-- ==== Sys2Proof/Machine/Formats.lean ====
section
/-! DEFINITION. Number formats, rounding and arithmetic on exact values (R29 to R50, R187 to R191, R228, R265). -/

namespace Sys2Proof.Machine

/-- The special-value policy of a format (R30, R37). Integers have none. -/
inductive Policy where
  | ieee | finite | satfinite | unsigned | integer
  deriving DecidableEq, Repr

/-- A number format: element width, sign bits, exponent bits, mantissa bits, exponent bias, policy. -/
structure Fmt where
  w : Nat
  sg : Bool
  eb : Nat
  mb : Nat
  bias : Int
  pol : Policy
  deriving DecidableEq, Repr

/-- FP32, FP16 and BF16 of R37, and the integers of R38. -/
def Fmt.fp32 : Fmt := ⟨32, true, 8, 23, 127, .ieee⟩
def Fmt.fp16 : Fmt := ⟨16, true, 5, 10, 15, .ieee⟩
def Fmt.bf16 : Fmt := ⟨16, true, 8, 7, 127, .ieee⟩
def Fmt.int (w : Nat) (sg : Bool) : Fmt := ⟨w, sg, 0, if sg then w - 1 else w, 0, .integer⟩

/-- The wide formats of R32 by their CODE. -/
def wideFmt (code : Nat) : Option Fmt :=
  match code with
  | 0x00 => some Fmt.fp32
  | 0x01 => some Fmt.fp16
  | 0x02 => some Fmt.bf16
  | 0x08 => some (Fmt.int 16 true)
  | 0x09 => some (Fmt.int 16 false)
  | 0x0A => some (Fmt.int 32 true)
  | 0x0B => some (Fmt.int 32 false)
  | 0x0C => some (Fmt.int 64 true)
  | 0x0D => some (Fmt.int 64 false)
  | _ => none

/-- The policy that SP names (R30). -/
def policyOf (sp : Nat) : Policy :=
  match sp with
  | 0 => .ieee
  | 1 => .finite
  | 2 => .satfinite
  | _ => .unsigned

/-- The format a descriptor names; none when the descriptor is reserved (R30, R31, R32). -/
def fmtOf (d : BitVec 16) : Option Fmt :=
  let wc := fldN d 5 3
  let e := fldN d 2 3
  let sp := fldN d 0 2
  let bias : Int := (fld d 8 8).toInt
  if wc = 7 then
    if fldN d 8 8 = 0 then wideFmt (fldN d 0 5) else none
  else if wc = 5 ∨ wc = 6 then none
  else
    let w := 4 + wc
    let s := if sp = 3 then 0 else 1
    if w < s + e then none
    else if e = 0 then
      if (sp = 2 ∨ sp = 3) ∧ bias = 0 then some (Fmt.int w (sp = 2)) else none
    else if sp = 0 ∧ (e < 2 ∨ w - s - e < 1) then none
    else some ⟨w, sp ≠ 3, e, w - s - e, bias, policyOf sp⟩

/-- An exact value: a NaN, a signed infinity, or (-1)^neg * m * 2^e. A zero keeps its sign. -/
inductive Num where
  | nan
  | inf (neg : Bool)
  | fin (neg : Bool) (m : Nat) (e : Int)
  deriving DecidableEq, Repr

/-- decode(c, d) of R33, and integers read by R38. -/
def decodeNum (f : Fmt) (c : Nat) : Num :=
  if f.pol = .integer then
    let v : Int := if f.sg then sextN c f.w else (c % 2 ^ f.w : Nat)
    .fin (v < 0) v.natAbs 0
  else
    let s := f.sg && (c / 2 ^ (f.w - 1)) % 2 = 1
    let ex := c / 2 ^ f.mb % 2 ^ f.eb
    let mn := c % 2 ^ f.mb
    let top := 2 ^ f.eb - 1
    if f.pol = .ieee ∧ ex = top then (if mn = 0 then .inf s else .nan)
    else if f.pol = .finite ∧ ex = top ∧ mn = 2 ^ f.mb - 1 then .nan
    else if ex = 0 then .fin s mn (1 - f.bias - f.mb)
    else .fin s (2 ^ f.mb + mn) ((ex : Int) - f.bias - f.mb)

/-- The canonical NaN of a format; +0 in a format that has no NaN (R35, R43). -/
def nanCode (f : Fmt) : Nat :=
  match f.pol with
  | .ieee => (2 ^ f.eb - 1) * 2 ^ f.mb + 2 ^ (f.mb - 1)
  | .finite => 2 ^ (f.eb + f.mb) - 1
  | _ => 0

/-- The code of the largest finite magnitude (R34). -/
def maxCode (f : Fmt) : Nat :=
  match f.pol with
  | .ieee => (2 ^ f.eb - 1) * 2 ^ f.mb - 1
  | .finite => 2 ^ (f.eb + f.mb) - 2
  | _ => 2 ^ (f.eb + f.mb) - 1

- _Exercise description_
A line belongs in the answer if it contains the word "satfinite"; please copy each such line from the material.

- _Solved problem_
  | ieee | finite | satfinite | unsigned | integer
  | 2 => .satfinite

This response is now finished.